* Your goal:
Look through the listing for the word "NodeWord". Copy each line that has it.

* Supplied information:

/-! ### The word algorithms (sections 4.1, 4.2 and 6) -/

theorem test_addCell :
    addCell 0xC0000000#32 0xC0000000#32 false = (0x80000000#32, true) ∧
      addCell 0x80000000#32 0x7FFFFFFF#32 true = (0#32, true) ∧
      addCell 0x80000001#32 0x7FFFFFFF#32 false = (0#32, true) ∧
      addCell 0x7FFFFFFF#32 0x7FFFFFFF#32 true = (0xFFFFFFFF#32, false) := by decide
theorem test_addWords_w8 : addWords (W := 8) ⟨true, [0x80]⟩ ⟨true, [0x80]⟩ = ⟨true, [0x00]⟩ := by decide
theorem test_shlWords_w8 : shlWords (W := 8) ⟨true, []⟩ 1 = ⟨true, [0xFE]⟩ := by decide
theorem test_shrWords_w8 : shrWords (W := 8) ⟨true, [0xCC, 0xED]⟩ 4 = ⟨true, [0xDC, 0xFE]⟩ := by decide
theorem test_xorWords_w8 : xorWords (W := 8) ⟨true, []⟩ ⟨false, [0x34, 0x12]⟩ = ⟨true, [0xCB, 0xED]⟩ := by decide
theorem test_mulWords_w8 : mulWords (W := 8) ⟨true, [0xF0]⟩ ⟨false, [0x10]⟩ = ⟨true, [0x00]⟩ := by decide
theorem test_bitlenWords_w8 : bitlenWords (W := 8) ⟨false, [0x80]⟩ = 8 := by decide
theorem test_decWords : decWords (W := 32) ⟨false, [0, 1]⟩ = ⟨false, [0xFFFFFFFF]⟩ := by decide

/-! ### Errors and transactions (section 8, P5, section 7.1) -/

/-- STATUS after one HCMD. -/
def statusAfter (s : State) (c : Nat) : Option (BitVec 32) := (nextOf (step (s.withFetchWord 32 c))).map (·.statusWord)

theorem test_status_illegal : statusAfter State.reset 0 = some 0x00000012#32 := by decide
theorem test_status_reserved_first : statusAfter State.reset 0x00100002 = some 0x00000022#32 := by decide
theorem test_status_unwritten : statusAfter State.reset 0x00010213 = some 0x00000042#32 := by decide
theorem test_status_eq : statusAfter (two ⟨false, [1]⟩ ⟨false, [1]⟩) 0x00010020 = some 1#32 := by decide
theorem test_status_regRange :
    (commandRRR addLaw 4 0 1 (loaded fourRegs ⟨false, [1]⟩ ⟨false, [1]⟩)).statusWord = 0x00000032#32 := by decide
theorem test_status_capacity :
    (commandRRR addLaw 2 0 1 (loaded oneWord ⟨false, [0xFFFFFFFF]⟩ ⟨false, [1]⟩)).statusWord = 0x00000052#32 ∧
      (commandRRR addLaw 2 0 1 (loaded oneWord ⟨false, [0xFFFFFFFF]⟩ ⟨false, [1]⟩)).reg 2 = none := by decide
theorem test_hwrite_capacity :
    (hwrite 0 false [0, 1] (Mwu.reset oneWord)).1.statusWord = 0x00000052#32 ∧
      (hwrite 0 false [0, 1] (Mwu.reset oneWord)).1.validWord = 0#16 ∧
      (hwrite 0 true [0] (Mwu.reset oneWord)).1.validWord = 1#16 ∧
      (hwrite 0 false [7, 0] (Mwu.reset oneWord)).1.err = false := by decide
theorem test_hwrite_normalizes :
    (hwrite 3 true [5, 0xFFFFFFFF] (Mwu.reset unbounded)).1.reg 3 = some ⟨true, [5]⟩ ∧
      (hwrite 3 true [0xFFFFFFFF, 0xFFFFFFFF] (Mwu.reset unbounded)).1.reg 3 = some ⟨true, []⟩ := by decide

/-- P5, steps 2 to 4: the unit is in error, V0 = 1. -/
def inError : State := State.reset.onUnit fun u => (u.writeReg 0 ⟨false, [1]⟩).raise .illegalOpcode

theorem test_error_discards :
    (nextOf (perform (.hwrite 2 false [5]) inError)).map (fun s => (s.reg 2, s.statusWord)) = some (none, 0x00000012#32) ∧
      (nextOf (perform (.hread 0) inError)).bind (fun s => s.reply) = some (.value false 1 [1]) ∧
      (nextOf (perform (.hread 1) inError)).map (fun s => (s.reply, s.cause)) = some (some .error, .illegalOpcode) := by
  decide
theorem test_reset_clears : (nextOf (perform .reset inError)).map (fun s => (s.statusWord, s.validWord)) = some (0#32, 0#16) := by
  decide
theorem test_valid : (two ⟨false, [1]⟩ ⟨true, []⟩).validWord = 3#16 := by decide

/-! ### Conversions and notation (sections 7.2 and 7.3, 30_encoding.md R60) -/

theorem test_fromSigned : fromSigned 32 0x80#8 = ⟨true, [0xFFFFFF80]⟩ ∧ fromSigned 32 0xFF#8 = ⟨true, []⟩ := by decide
theorem test_fromSigned_wide : fromSigned 32 0x8000000000000000#64 = ⟨true, [0, 0x80000000]⟩ := by decide
theorem test_fromUnsigned : fromUnsigned 32 0x80000000#32 = ⟨false, [0x80000000]⟩ := by decide
theorem test_toHex :
    toHex unbounded (⟨false, [0x01000000, 1]⟩ : Value) = ['0', 'x', '1', '0', '1', '0', '0', '0', '0', '0', '0'] ∧
      toHex unbounded (⟨true, []⟩ : Value) = ['-', '0', 'x', '1'] := by decide
theorem test_toHex_parameters :
    toHex fourRegs (⟨false, [255]⟩ : Value) = ['0', 'x', 'F', 'F'] ∧ toHex fourRegs (⟨false, []⟩ : Value) = ['0', 'x', '0'] := by
  decide
theorem test_assemble_add :
    Asm.assemble 32 ['A', 'D', 'D', ' ', 'v', '2', ',', 'V', '0', ',', ' ', 'V', '1', ' ', ';', 'x'] =
      some [.hcmd 0x00010213#32] := by decide
theorem test_assemble_postinc :
    Asm.assemble 32 ['P', 'o', 's', 't', 'I', 'n', 'c', ' ', 'V', '1', ',', 'V', '0'] =
      some [.hcmd (encode (.or 1 0 0)), .hcmd (encode (.inc 0 0))] := by decide
theorem test_assemble_hwrite :
    Asm.assemble 32 ['H', 'W', 'R', 'I', 'T', 'E', ' ', 'V', '9', ',', '-', '0', 'x', 'F'] = some [.hwrite 9 true [0xFFFFFFF1]] := by
  decide
/-- A raw pair, and a host line in lower case (the model's reading, log 14). -/
theorem test_assemble_raw :
    Asm.assemble 32 (['h', 'w', 'r', 'i', 't', 'e', ' ', 'V', '1', ',', Asm.braceOpen] ++
      ['s', '=', '1', ',', 'w', '=', '[', '0', 'x', 'A', ',', '7', ']', Asm.braceClose]) =
      some [.hwrite 1 true [0xA, 7]] := by decide
theorem test_assemble_commandText : Asm.assemble 32 (Asm.commandText (.ge 15 9)) = some [.hcmd (encode (.ge 15 9))] := by decide

/-! ### Witnesses: states and operands that meet the hypotheses of each statement -/

/-- 2 in V0, -1 in V1: the operands of most witnesses. -/
def operands : State := two ⟨false, [2]⟩ ⟨true, []⟩

theorem witness_operands :
    operands.err = false ∧ operands.reg (0 : Reg).val = some ⟨false, [2]⟩ ∧ operands.reg (1 : Reg).val = some ⟨true, []⟩ ∧
      fits Config.hw (⟨false, [2]⟩ : Value) = true ∧ fits Config.hw (⟨true, []⟩ : Value) = true :=
  ⟨rfl, by decide, by decide, fits_of_length_le_one _ (by decide), fits_of_length_le_one _ (by decide)⟩

theorem witness_NegWritesTheNegation : fits Config.hw (canon 32 (-(2 : Int))) = true := fits_of_length_le_one _ (by decide)
theorem witness_IncWritesTheSuccessor : fits Config.hw (canon 32 (2 + 1 : Int)) = true := fits_of_length_le_one _ (by decide)
theorem witness_DecWritesThePredecessor : fits Config.hw (canon 32 (2 - 1 : Int)) = true := fits_of_length_le_one _ (by decide)
theorem witness_AddWritesTheSum :
    operands.err = false ∧ operands.reg 0 = some ⟨false, [2]⟩ ∧ operands.reg 1 = some ⟨true, []⟩ ∧
      fits Config.hw (canon 32 ((⟨false, [2]⟩ : Value).val + (⟨true, []⟩ : Value).val)) = true :=
  ⟨rfl, by decide, by decide, fits_of_length_le_one _ (by decide)⟩
theorem witness_SubWritesTheDifference :
    fits Config.hw (canon 32 ((⟨false, [2]⟩ : Value).val - (⟨true, []⟩ : Value).val)) = true :=
  fits_of_length_le_one _ (by decide)
theorem witness_MulWritesTheProduct :
    fits Config.hw (canon 32 ((⟨false, [2]⟩ : Value).val * (⟨true, []⟩ : Value).val)) = true :=
  fits_of_length_le_one _ (by decide)
theorem witness_NegativeShiftAmountGivesZero : (⟨true, []⟩ : Value).val < 0 := by decide
/-- The amount 0, where the other clause begins. -/
theorem witness_ShlWritesTheProductWithAPowerOfTwo :
    (two ⟨true, []⟩ ⟨false, []⟩).err = false ∧ (two ⟨true, []⟩ ⟨false, []⟩).reg 0 = some ⟨true, []⟩ ∧
      (two ⟨true, []⟩ ⟨false, []⟩).reg 1 = some ⟨false, []⟩ ∧ (⟨false, []⟩ : Value).val = (0 : Nat) ∧
      fits Config.hw (canon 32 ((⟨true, []⟩ : Value).val * 2 ^ 0)) = true :=
  ⟨rfl, by decide, by decide, by decide, fits_of_length_le_one _ (by decide)⟩
theorem witness_ShrWritesTheFloorOfTheQuotient :
    (two ⟨true, [0]⟩ ⟨false, [2]⟩).err = false ∧ (two ⟨true, [0]⟩ ⟨false, [2]⟩).reg 0 = some ⟨true, [0]⟩ ∧
      (two ⟨true, [0]⟩ ⟨false, [2]⟩).reg 1 = some ⟨false, [2]⟩ ∧ (⟨false, [2]⟩ : Value).val = (2 : Nat) ∧
      fits Config.hw (⟨true, [0]⟩ : Value) = true :=
  ⟨rfl, by decide, by decide, by decide, fits_of_length_le_one _ (by decide)⟩
/-- BITLEN at both sides of its two clauses: 0 and 1. -/
theorem witness_BitlenWritesTheBitLength :
    (⟨false, []⟩ : Value).val ≤ 0 ∧ 0 < (⟨false, [1]⟩ : Value).val ∧ fits Config.hw (⟨false, [1]⟩ : Value) = true :=
  ⟨by decide, by decide, fits_of_length_le_one _ (by decide)⟩
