-- ==== Sys2Proof/Machine/Ops.lean ====
section
/-! DEFINITION. The named operations: the tree memory (00_scope.md R11), responses (R12), and the
fault primitive (60_exceptions.md R203) with what ends a fault episode beside it (R205). -/

namespace Sys2Proof.Machine

/-- The canonical form: indices strictly rising. An unlisted index has V = 0 and a listed one
V = 1, so no entry equals what an unlisted index reads as. -/
abbrev Memory.wf (m : Memory) : Prop := m.Pairwise (fun a b => a.1 < b.1)

/-- The node word of entry `i`, or none where V[i] = 0 (10_state.md R32). -/
def Memory.lookup : Memory → Nat → Option NodeWord
  | [], _ => none
  | e :: m, i => if e.1 = i then some e.2 else Memory.lookup m i

/-- Entry `i` replaced or added in its place (10_state.md R32). -/
def Memory.write : Memory → Nat → NodeWord → Memory
  | [], i, w => [(i, w)]
  | e :: m, i, w =>
    if i < e.1 then (i, w) :: e :: m
    else if i = e.1 then (i, w) :: m
    else e :: Memory.write m i w

/-- `MemRead(i, 1)` of a tree memory: the pair (V[i], NODE[i]) (00_scope.md R11). NODE[i] while
V[i] = 0 is the free value (notes/assumptions/5.md). -/
def Memory.read (m : Memory) (i : NodeIdx) : Bool × NodeWord :=
  match m.lookup i.toNat with
  | some w => (true, w)
  | none => (false, Config.unwrittenNode i.toNat)

/-- `MemRead(i, 1)` (00_scope.md R11). -/
def State.memRead (s : State) (i : NodeIdx) : Bool × NodeWord := s.tree.read i

/-- `MemWrite(i, 1, w)`: NODE[i] <- w[30:0] and V[i] <- 1 (00_scope.md R11). -/
def State.memWrite (s : State) (i : NodeIdx) (w : Word) : State :=
  { s with tree := s.tree.write i.toNat (w.extractLsb' 0 31) }

/-- V[i] <- 0 for every i (40_tree_load.md R108). -/
def State.memClear (s : State) : State := { s with tree := [] }

/-- A response with every field at its default (00_scope.md R12). -/
def Response.ok : Response := ⟨0#32, false, 0#8, false⟩

/-- The response of a read: RDATA set (R12). -/
def Response.data (v : Word) : Response := { Response.ok with rdata := v }

/-- The response that delivers a byte: `emit(b)` (00_scope.md R11). -/
def Response.byte (b : Byte) : Response := { Response.ok with emit := true, sym := b }

/-- The response of a command that raised a fault (60_exceptions.md R203). -/
def Response.error : Response := { Response.ok with err := true }

/-- The command's response stands at the response port (30_encoding.md R86). -/
def State.respond (s : State) (r : Response) : State := { s with rsp := some r }

/-- The fault primitive `raise Fault(cause, idx, bit)` of a command with opcode `op`
(60_exceptions.md R203): the first fault of an episode is recorded (R206), STATE <- FAULT,
STICKY <- 1, ERR = 1, and nothing else changes (R204). -/
def State.raise (s : State) (op : BitVec 4) (cause : Cause) (idx : NodeIdx) (bit : Bool) : State :=
  { s with
    cause := if s.mode = .fault then s.cause else cause
    finfo := if s.mode = .fault then s.finfo else ⟨idx, bit, op⟩
    mode := .fault
    sticky := true
    rsp := some Response.error }

/-- CAUSE <- NONE; FINFO <- 0: what START and ABORT do to the fault record, the only ways out of
FAULT (60_exceptions.md R205). STICKY stays. -/
def State.clearFault (s : State) : State :=
  { s with cause := .none, finfo := ⟨0#10, false, 0#4⟩ }

end Sys2Proof.Machine
end

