-- ==== Sys2Proof/Machine/Issue.lean ====
section
/-! DEFINITION. What an accepted command does: the reserved-bit check of 40_tree_load.md R100
first, then the command's own rule. -/

namespace Sys2Proof.Machine

/-- An accepted command transaction runs to its end (00_scope.md R6): its instruction's meaning,
or ILLEGAL_CMD where its word is illegal (30_encoding.md R74, 40_tree_load.md R100). -/
def issue (c : Command) (s : State) : Host.Outcome State Fault Refusal :=
  match decode c with
  | .ok i => exec i s
  | .error _ => execIllegal c s

end Sys2Proof.Machine
end

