-- ==== Sys2Proof/Certificates/Slice0/Obligations.lean ====
section
/-! DEFINITION. The statements of this model, each a Prop with no proof. Every register not named in
a next state is the same as before: a statement gives the whole next state, or says which fields
may differ and leaves every other field equal. -/

open Sys2Proof Sys2Proof.Machine Sys2Proof.Codec

/-! ### Encoding -/

/-- 30_encoding.md R71-R74: words written out from the formats decode to their commands, and
reserved words to none (95_test_vectors.md V-ENC). -/
def Obligations.WrittenWordsDecode : Prop :=
  decode ⟨0x00000000#32, 0#32⟩ = .ok .nop ∧
  decode ⟨0x10000006#32, 0x00A00701#32⟩ = .ok (.nodeWrite 6#10 0x00A00701#32) ∧
  decode ⟨0x200003FF#32, 0#32⟩ = .ok (.nodeRead 0x3FF#10) ∧
  decode ⟨0x30000000#32, 0#32⟩ = .ok .treeClear ∧
  decode ⟨0x40000003#32, 0#32⟩ = .ok (.regRead .status) ∧
  decode ⟨0x50000002#32, 6#32⟩ = .ok (.regWrite .root 6#32) ∧
  decode ⟨0x60000000#32, 0#32⟩ = .ok .start ∧
  decode ⟨0x70000000#32, 0#32⟩ = .ok .abort ∧
  decode ⟨0x80000001#32, 0#32⟩ = .ok (.bit true) ∧
  decode ⟨0x90000000#32, 0#32⟩ = .ok .endInput ∧
  decode ⟨0xA0000000#32, 0#32⟩ = .error (.reservedOpcode 0xA#4) ∧
  decode ⟨0x10000400#32, 0x61#32⟩ = .error (.reservedBits 0x1#4)

/-- 30_encoding.md R71-R73: no bit of an encoding is dropped. -/
def Obligations.DecodeEncodeAgree : Prop :=
  ∀ i : Instr, i.wellFormed = true → decode (encode i) = .ok i

/-- 30_encoding.md R71, R72: a command word has one instruction, which is well formed and encodes
back to it; WDATA is kept by NODE_WRITE and REG_WRITE and dropped by the other eight. -/
def Obligations.EncodeDecodeAgree : Prop :=
  ∀ (c : Command) (i : Instr), decode c = .ok i →
    i.wellFormed = true ∧ (encode i).cmd = c.cmd ∧
      ((∃ idx, i = .nodeWrite idx c.wdata ∧ (encode i).wdata = c.wdata) ∨
        (∃ ra, i = .regWrite ra c.wdata ∧ (encode i).wdata = c.wdata) ∨
        ((∀ idx data, i ≠ .nodeWrite idx data) ∧ (∀ ra data, i ≠ .regWrite ra data) ∧
          (encode i).wdata = 0#32))

/-- 30_encoding.md R73: the decoder and the opcode map agree, a word that matches no row is
illegal, and at most one row matches. -/
def Obligations.DecodeFollowsOpcodeMap : Prop :=
  (∀ (c : Command) (i : Instr), decode c = .ok i →
    ∃ r ∈ opcodeMap, r.fits c.cmd = true ∧ r.mnemonic = i.mnemonic) ∧
  (∀ (c : Command), ∀ r ∈ opcodeMap, r.fits c.cmd = true →
    ∃ i, decode c = .ok i ∧ i.mnemonic = r.mnemonic) ∧
  (∀ (c : Command), (∀ r ∈ opcodeMap, r.fits c.cmd = false) → ∃ e, decode c = .error e) ∧
  (∀ (w : Word), ∀ r ∈ opcodeMap, ∀ r' ∈ opcodeMap,
    r.fits w = true → r'.fits w = true → r = r')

* Output of the task:
def Memory.lookup : Memory → Nat → Option NodeWord
def Memory.write : Memory → Nat → NodeWord → Memory
def Memory.read (m : Memory) (i : NodeIdx) : Bool × NodeWord :=
def State.memRead (s : State) (i : NodeIdx) : Bool × NodeWord := s.tree.read i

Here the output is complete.